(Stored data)
▼

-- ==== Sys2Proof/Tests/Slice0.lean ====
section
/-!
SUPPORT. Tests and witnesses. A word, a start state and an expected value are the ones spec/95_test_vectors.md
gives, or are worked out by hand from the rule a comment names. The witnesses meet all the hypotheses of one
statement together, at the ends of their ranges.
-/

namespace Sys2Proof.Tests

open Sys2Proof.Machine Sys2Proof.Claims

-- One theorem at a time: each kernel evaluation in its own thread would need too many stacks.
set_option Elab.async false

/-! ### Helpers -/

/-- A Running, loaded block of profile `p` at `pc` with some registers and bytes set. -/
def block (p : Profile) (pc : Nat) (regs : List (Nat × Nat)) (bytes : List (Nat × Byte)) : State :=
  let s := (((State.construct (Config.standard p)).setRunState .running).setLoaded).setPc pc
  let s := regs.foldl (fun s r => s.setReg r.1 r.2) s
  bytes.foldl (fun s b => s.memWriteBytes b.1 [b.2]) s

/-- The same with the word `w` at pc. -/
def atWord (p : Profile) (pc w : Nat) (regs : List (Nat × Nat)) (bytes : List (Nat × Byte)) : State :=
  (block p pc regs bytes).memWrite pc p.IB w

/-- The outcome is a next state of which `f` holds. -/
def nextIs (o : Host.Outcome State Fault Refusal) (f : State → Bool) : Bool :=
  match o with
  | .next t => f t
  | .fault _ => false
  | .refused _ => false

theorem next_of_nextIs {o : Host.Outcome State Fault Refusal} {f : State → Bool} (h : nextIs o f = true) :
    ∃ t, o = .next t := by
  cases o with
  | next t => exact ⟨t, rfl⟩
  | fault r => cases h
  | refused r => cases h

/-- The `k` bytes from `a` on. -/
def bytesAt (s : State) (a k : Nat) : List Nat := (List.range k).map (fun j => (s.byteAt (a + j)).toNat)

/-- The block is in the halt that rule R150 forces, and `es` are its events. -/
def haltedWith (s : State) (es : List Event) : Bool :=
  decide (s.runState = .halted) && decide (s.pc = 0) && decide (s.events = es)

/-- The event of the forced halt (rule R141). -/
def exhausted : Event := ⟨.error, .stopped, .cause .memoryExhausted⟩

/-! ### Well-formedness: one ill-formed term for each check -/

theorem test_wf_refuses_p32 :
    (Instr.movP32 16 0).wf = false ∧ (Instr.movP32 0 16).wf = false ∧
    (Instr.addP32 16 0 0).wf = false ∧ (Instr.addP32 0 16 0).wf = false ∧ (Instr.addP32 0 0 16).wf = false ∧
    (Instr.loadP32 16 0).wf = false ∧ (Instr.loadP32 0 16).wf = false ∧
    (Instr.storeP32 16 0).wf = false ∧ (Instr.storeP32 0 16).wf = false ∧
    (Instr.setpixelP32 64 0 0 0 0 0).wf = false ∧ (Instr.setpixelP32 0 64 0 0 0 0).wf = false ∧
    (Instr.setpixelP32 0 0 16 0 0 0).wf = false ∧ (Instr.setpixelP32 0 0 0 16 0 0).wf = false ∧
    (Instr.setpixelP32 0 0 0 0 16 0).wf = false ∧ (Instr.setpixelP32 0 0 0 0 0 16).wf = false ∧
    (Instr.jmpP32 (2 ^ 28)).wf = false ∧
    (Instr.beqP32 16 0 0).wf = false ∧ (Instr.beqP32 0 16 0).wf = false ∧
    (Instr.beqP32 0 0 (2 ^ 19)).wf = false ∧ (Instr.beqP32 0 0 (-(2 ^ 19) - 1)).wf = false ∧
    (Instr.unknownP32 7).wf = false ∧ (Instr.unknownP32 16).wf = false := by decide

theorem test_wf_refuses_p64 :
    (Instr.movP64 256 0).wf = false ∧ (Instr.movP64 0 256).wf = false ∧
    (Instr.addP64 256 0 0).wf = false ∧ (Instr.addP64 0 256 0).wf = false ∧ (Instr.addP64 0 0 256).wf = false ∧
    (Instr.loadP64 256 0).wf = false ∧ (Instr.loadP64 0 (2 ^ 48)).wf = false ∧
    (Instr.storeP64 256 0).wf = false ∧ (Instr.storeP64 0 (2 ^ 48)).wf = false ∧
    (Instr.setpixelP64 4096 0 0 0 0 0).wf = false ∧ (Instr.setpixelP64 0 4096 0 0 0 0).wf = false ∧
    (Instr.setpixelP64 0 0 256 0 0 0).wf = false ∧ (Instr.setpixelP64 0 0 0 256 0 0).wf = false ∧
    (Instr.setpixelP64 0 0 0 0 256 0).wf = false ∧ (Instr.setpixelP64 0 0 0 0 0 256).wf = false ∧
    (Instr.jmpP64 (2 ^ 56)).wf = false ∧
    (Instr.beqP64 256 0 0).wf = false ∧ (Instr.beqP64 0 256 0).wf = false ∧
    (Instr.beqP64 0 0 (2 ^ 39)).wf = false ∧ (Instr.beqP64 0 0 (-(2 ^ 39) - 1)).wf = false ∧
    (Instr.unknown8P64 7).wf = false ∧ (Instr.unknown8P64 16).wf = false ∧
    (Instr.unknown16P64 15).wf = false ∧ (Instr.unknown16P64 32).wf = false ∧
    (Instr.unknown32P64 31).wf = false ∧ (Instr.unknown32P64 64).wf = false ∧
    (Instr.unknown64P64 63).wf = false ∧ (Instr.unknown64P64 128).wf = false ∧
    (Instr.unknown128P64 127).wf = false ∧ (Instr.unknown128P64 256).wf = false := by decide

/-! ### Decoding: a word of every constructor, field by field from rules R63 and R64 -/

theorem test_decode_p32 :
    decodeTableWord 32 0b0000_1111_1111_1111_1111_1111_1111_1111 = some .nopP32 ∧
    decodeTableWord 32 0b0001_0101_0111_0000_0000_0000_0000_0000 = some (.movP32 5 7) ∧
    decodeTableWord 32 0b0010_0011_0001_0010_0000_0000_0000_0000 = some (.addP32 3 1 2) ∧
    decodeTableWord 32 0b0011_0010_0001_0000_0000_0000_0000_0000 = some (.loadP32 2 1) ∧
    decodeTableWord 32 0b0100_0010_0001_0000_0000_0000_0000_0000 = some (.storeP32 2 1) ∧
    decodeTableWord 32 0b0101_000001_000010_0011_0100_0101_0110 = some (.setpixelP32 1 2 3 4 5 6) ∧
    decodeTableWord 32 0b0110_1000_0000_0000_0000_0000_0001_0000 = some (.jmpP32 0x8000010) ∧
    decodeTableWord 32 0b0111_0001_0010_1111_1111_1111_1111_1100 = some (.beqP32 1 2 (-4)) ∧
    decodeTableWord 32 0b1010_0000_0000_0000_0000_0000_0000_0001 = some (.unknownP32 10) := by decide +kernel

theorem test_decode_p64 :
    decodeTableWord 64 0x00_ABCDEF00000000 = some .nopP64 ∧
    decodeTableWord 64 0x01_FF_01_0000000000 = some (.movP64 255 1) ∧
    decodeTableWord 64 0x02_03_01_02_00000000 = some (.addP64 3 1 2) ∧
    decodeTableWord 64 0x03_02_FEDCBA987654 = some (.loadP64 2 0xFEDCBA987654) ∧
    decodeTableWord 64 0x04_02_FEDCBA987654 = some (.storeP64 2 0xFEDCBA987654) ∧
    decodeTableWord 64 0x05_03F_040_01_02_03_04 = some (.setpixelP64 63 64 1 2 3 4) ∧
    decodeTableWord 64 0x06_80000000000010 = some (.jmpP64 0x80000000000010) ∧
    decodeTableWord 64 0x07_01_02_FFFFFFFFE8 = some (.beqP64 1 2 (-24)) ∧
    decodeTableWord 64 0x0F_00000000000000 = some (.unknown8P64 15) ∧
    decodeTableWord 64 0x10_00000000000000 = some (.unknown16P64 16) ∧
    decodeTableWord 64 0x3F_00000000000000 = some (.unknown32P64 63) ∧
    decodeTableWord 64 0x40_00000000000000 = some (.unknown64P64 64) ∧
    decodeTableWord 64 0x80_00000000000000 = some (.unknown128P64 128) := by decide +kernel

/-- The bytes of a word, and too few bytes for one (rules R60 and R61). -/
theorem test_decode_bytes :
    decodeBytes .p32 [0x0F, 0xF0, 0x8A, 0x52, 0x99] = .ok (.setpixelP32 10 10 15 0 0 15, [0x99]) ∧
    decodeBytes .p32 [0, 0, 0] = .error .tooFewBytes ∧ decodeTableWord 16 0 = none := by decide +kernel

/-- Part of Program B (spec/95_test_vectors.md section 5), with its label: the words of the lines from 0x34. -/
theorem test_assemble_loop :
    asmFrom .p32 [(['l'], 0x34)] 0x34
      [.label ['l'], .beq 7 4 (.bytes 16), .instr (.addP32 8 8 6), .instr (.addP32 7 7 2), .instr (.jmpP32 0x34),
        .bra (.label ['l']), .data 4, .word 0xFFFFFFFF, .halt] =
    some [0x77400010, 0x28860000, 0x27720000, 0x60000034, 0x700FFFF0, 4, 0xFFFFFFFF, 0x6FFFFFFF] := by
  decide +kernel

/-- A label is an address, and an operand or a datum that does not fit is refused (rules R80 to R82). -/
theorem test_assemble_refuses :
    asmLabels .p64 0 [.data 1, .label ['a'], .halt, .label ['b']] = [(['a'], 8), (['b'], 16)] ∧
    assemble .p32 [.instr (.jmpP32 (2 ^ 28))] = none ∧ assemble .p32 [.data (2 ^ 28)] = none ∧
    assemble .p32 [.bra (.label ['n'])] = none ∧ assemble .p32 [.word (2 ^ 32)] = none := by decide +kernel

▲

What to do ▸
Which lines above run from the one containing "statement together, at" to the one containing "def block (p"? Give them again exactly, both ends included.

Exercise solution ▸
statement together, at the ends of their ranges.
-/

namespace Sys2Proof.Tests

open Sys2Proof.Machine Sys2Proof.Claims

-- One theorem at a time: each kernel evaluation in its own thread would need too many stacks.
set_option Elab.async false

/-! ### Helpers -/

/-- A Running, loaded block of profile `p` at `pc` with some registers and bytes set. -/
def block (p : Profile) (pc : Nat) (regs : List (Nat × Nat)) (bytes : List (Nat × Byte)) : State :=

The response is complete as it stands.